One time in stock game, I had to return to base because I was running out of fuel, and the weather was just **** the whole time. The fog made it impossible.

klcarroll
02-05-2007, 04:01 PM
I love heavy Fog! ......In the first three years of the war, it makes convoy escorts almost completely impotent if you're on the surface.

I like to find the convoy with hydrophones, determine it's base course, and then surface and creep on in! The escort's ASDIC is useless against a surfaced boat, and my TypeIID's small visual profile means that I will always see them before they see me! (I have had DDs pass me so close that I could count smokestacks in the gloom; .....and they never had a clue!)

Time and time again, this tactic has allowed me to "cherry pick" the good targets with my six torpedoes, and use the 20mm flaks to carve up the small stuff I creep up on. If you do as I have advocated in several threads, and "tweak" the 20mm values up to "real world" values, you can usually "do" a small merchant with 300 400 rounds of 20mm, particularly if you manage to set off any "goodies" she may be carrying!

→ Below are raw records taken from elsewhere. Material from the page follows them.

-- ==== Sys2Proof/Safety.lean ====
section
/-! DEFINITION. The terms that statements are made in: what counts as a safe run, the commands heard without power, and a
pier that holds nothing. -/

set_option Elab.async false

namespace Sys2Proof

/-- `k` steps answer next states. -/
def safeFor (k : Nat) (s : Machine.State) : Prop := ∃ t, core.run k s = .next t

/-- Commands of the pins and sensors: power, resets and measurements, heard whether or not the pier runs. -/
def Instr.ofPins : Instr → Bool
  | .pwrEnRise | .pwrEnFall | .vinUndervoltage | .vinDip | .vinWithinOperatingRange | .resetNFall | .resetNRise _
  | .computeResetNFall | .computeResetNRise _ | .powerSample _ | .junctionSample .. | .thermalTrip => true
  | _ => false

/-- The eight rows of flits, each with its type (R274). -/
def flitCommands : List ((Nat → Flit → Instr) × Nat) := [
  (.flitIdent, 7), (.flitIdle, 0), (.flitWrite, 1), (.flitReadReq, 2), (.flitSignal, 3), (.flitColl, 4), (.flitCtrl, 5), (.flitRetryReq, 6)]

/-- The 24 operators, each with its code (R319). -/
def operCommands : List ((HostCmd → Instr) × Nat) := [
  (.matmul, 0x01), (.attnFwd, 0x10), (.attnBwd, 0x11), (.rmsnorm, 0x20), (.rmsnormBwd, 0x21), (.layernorm, 0x22),
  (.layernormBwd, 0x23), (.softmax, 0x24), (.softmaxBwd, 0x25), (.xent, 0x30), (.opRoute, 0x40), (.opCombine, 0x41),
  (.opCombineBwd, 0x42), (.opRouteBwd, 0x43), (.embed, 0x50), (.embedBwd, 0x51), (.convert, 0x60), (.init, 0x61),
  (.collective, 0x70), (.update, 0x80), (.copyRefresh, 0x81), (.fwWrite, 0x90), (.fwRestore, 0x91), (.reshard, 0xA0)]

/-- The rows of instructions that stand at a stream's head, each with its opcode (R123). -/
def streamCommands : List ((SRef → Instr) × Nat) := [
  (.tprod, 0x10), (.tbprod, 0x20), (.vrun, 0x30), (.attentionKernel, 0x30), (.route, 0x30), (.combine, 0x30), (.combineBwd, 0x30),
  (.routeBwd, 0x30), (.qamax, 0x40), (.qchamax, 0x41), (.qconv, 0x42), (.mcopy, 0x50), (.mfill, 0x51), (.mbankread, 0x52),
  (.swait, 0x60), (.sadd, 0x61), (.sset, 0x62), (.sspan, 0x63), (.loop, 0x70), (.loopm, 0x71), (.endloop, 0x72), (.fence, 0x73),
  (.gate, 0x74), (.end_, 0x75), (.bridx, 0x76), (.mark, 0x80), (.up1, 0x90), (.up2, 0x91), (.ucopy, 0x92)]

/-- The rows of kernels, each with its code in a VRUN (R174, R197). -/
def kernelCommands : List ((SRef → Instr) × Nat) := [(.route, 0xA2), (.combine, 0xA3), (.combineBwd, 0xA4), (.routeBwd, 0xA5)]

/-- Rows whose instruction's work is done as it issues, each with its opcode. -/
def engineCommands : List ((SRef → Instr) × Nat) := [(.qamax, 0x40), (.qchamax, 0x41), (.qconv, 0x42), (.up1, 0x90), (.ucopy, 0x92)]

/-- Rows of the engines that write within a core's reach, each with the agent that writes (R250). -/
def confinedCommands (r : SRef) : List (Instr × Machine.Agent) :=
  let k := Machine.State.coreOf r
  [(.vrun r, .vec k), (.attentionKernel r, .vec k), (.route r, .vec k), (.combine r, .vec k), (.combineBwd r, .vec k), (.routeBwd r, .vec k),
   (.qamax r, .vec k), (.qchamax r, .vec k), (.qconv r, .vec k), (.mbankread r, .array k)]

namespace Machine

/-- Nothing is left of a run but fuses, pins and sensors, the fresh-value counter, the queue, and, where rails stand, the
contents of the DDR5 tier. -/
def State.Empty (s : State) : Prop :=
  s = { sys := s.sys, fuses := s.fuses, freeCtr := s.freeCtr, pending := s.pending, mem := s.mem, ecc := s.ecc } ∧
  (∀ c ∈ s.mem, isDdr c.1) ∧ (∀ c ∈ s.ecc, isDdr c.1) ∧ (s.sys.boot = .off → s.mem = [] ∧ s.ecc = [])

/-- A pier whose rails are down, or that is held in reset, is empty. -/
def State.Cold (s : State) : Prop := s.sys.boot = .off ∨ s.sys.boot = .held → s.Empty

/-! ### Commands of the host -/

/-- The item a command packet's header is (R348). -/
def hostItem : Item := { kind := 7, index := 0 }

/-- n/d is at most q, an integer times a power of two. -/
def quotLe (n d : Nat) (q : Nat × Int) : Prop := n * 2 ^ (-q.2).toNat ≤ q.1 * 2 ^ q.2.toNat * d

/-- Two exact values are one: the same NaN or infinity, or equal numbers of one sign. -/
def Ext.Same : Ext → Ext → Prop
  | .nan, .nan => True
  | .inf s, .inf t => s = t
  | .fin s n d, .fin t m e => s = t ∧ n * e = m * d
  | _, _ => False

namespace State

/-- A command packet is run: it is heard, passes checks 1 to 5 of R342, names this pier or none, has no field of its header
clamped to Null, is one that this stage runs, and finds room among pending commands. -/
def Runs (s : State) (oc : Nat) (c : HostCmd) : Prop :=
  s.hears c.port = true ∧ s.checks c oc false = .passed ∧ (c.pier = 0xFFF ∨ c.pier = s.pierId) ∧
  (headerClamps hostItem c oc).any isNull = false ∧
  (c.indirect = true → leNat (c.block.take 8) < 2 ^ 48 ∧ s.opened 1 (leNat (c.block.take 8)) c.plen = true) ∧
  s.stageOf oc c.session = .run ∧ s.pendingCount < 1024

/-- The state a running command's body starts from: its sequence number taken, itself entered in the log, and the clamps of
its header reported. -/
def begin (s : State) (oc : Nat) (c : HostCmd) : State := (s.takeSeq c false).begun c oc false (headerClamps hostItem c oc)

/-- The state after a command whose body gave `a`: completed or PENDING, and answered; of the parts the command can change,
and what follows. -/
def answered (s : State) (i : Instr) (oc : Nat) (c : HostCmd) (a : Ans) : State :=
  s.keepHost i (s.after (s.take ((s.takeSeq c false).concluded c oc false a).applyNet i.writes))

/-- The state after a command of bring-up or of a partial reset whose own effect is `u`, with pins and bring-up as given. -/
def booted (s u : State) (sys : Sys) : State := { s.after u with fuses := burn s.fuses u.fuses, sys := sys }

/-- A port acknowledges once 64 flits have come since it last did (R278). -/
def acked (s : State) (p : Nat) : State := if (s.port p).sinceAck ≥ 64 && s.portUp p then s.sendIdle p else s

/-- The head of a stream, with an opcode, that the sequencer looks at (R123, R125). -/
def AtHead (s : State) (r : SRef) (op : Nat) : Prop :=
  s.runs r = true ∧ s.job.running = true ∧ (s.stream r).phase.live = true ∧ (s.stream r).pc < (s.ctx r).plen ∧ IWord.opcode (s.head r) = op

/-- That head may issue: its wait is satisfied, and no kernel of the stream is open. -/
def HeadReady (s : State) (r : SRef) (op : Nat) : Prop := s.AtHead r op ∧ s.waitOk r (s.head r) = true ∧ kernelOpen (s.stream r) = false

/-- A stream has gone on by one instruction, to an index, phase and loops; no other stream has changed. -/
def GoneOn (s u : State) (r : SRef) (pc : Nat) (phase : Phase) (loops : List LoopFrame) : Prop :=
  (u.stream r).pc = pc ∧ (u.stream r).phase = phase ∧ (u.stream r).loops = loops ∧ (u.stream r).nextSeq = (s.stream r).nextSeq + 1 ∧
  (u.stream r).step = (s.stream r).step ∧ ∀ q, q ≠ r → u.stream q = s.stream q

/-- A stream has gone on past its head, which is in flight with its work done. -/
def Worked (s u : State) (r : SRef) : Prop :=
  s.GoneOn u r ((s.stream r).pc + 1) .ready (s.stream r).loops ∧
  ∃ x, (u.stream r).inflight = (s.stream r).inflight ++ [x] ∧ x.seq = (s.stream r).nextSeq ∧ x.word = s.head r ∧ x.done = true ∧ x.completed = false

/-- Without signals of its stream an instruction changes no memory, fabric or job. -/
def Silent (s u : State) (r : SRef) : Prop :=
  IWord.sigEn (s.head r) = false → (∀ x ∈ (s.stream r).inflight, x.sig = none) → u.mem = s.mem ∧ u.ecc = s.ecc ∧ u.net = s.net ∧ u.job = s.job

/-- A boundary at which nothing but the gate itself acts: nothing waits for it, and memory has no error. -/
def PlainBoundary (s : State) : Prop :=
  s.ecc = [] ∧ s.gate.retire = [] ∧ s.gate.rows = [] ∧ s.gate.update = [] ∧ s.gate.assign = [] ∧ s.gate.abort = false ∧ s.gate.sigFail = false ∧
  s.gate.lastFail = none ∧ s.gate.underTest = none ∧ s.fw.replace = none ∧ s.host.slotWrites = [] ∧ s.host.ops = [] ∧
  s.job.needRecovery = false ∧ s.job.steps = 0 ∧ s.net.change = .idle

/-- Nothing of a session is left (R340). -/
def NoSession (s : State) : Prop :=
  s.host.session = none ∧ s.host.regions = [] ∧ s.host.qps = [] ∧ s.host.ring = none ∧ s.host.waits = []

/-- Clamps of a parameter block's fields reported. -/
def told (s : State) (x : Cmd) (fs : List Field) : State := s.reports (checkFields paramItem x.v fs) x.id

end State

/-- No field of the parameter block is clamped to Null. -/
def Cmd.Fits (x : Cmd) (fs : List Field) : Prop := (checkFields paramItem x.v fs).any State.isNull = false

end Machine

/-- A command as its body sees it. -/
def HostCmd.seen (c : HostCmd) (oc : Nat) (s : Machine.State) : Machine.Cmd := { oc := oc, hdr := c, block := s.effective c }

end Sys2Proof
end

Later in the war, when radar becomes an issue, the game changes a bit; .....but the availability of acoustic torpedoes still makes escorts a "sporting proposition".

*

hueywolf123
02-05-2007, 04:08 PM
Heavy fog = Ramming DD's, plain and simple. If you run near the enemy coastline in heavy fog + heavy rain, then don't expect to come home especially if you are running on the surface.
Medium fog = good hunting, but go under at regular intervals to get sonar contacts.
Heavy seas + manual targeting, forget it

demigod151
02-07-2007, 09:25 AM
I think I agree with Hueywolf. Heavy fog is a mixed bag.

When you have overcast, heavy fog, wind 15m/ps, and heavy rain, your visibility is barely 300m. So in early war, if you happen to "bump into" a destroyer then it will likely bump into you. You get rammed by a destroyer its not funny the boat will be seriously damaged. Which is why when the allies get radar, I always submerge at night. Because if they happen to pick you up then you won't see them coming till its too late and when a destroyer is only 100m away from you crash diving is useless. Also, I don't put THAT much faith into the radar warning device.

The plus columns to rubbish weather are evading destroyers is easier as their detection ability for a submerged U-boat is seriously limited.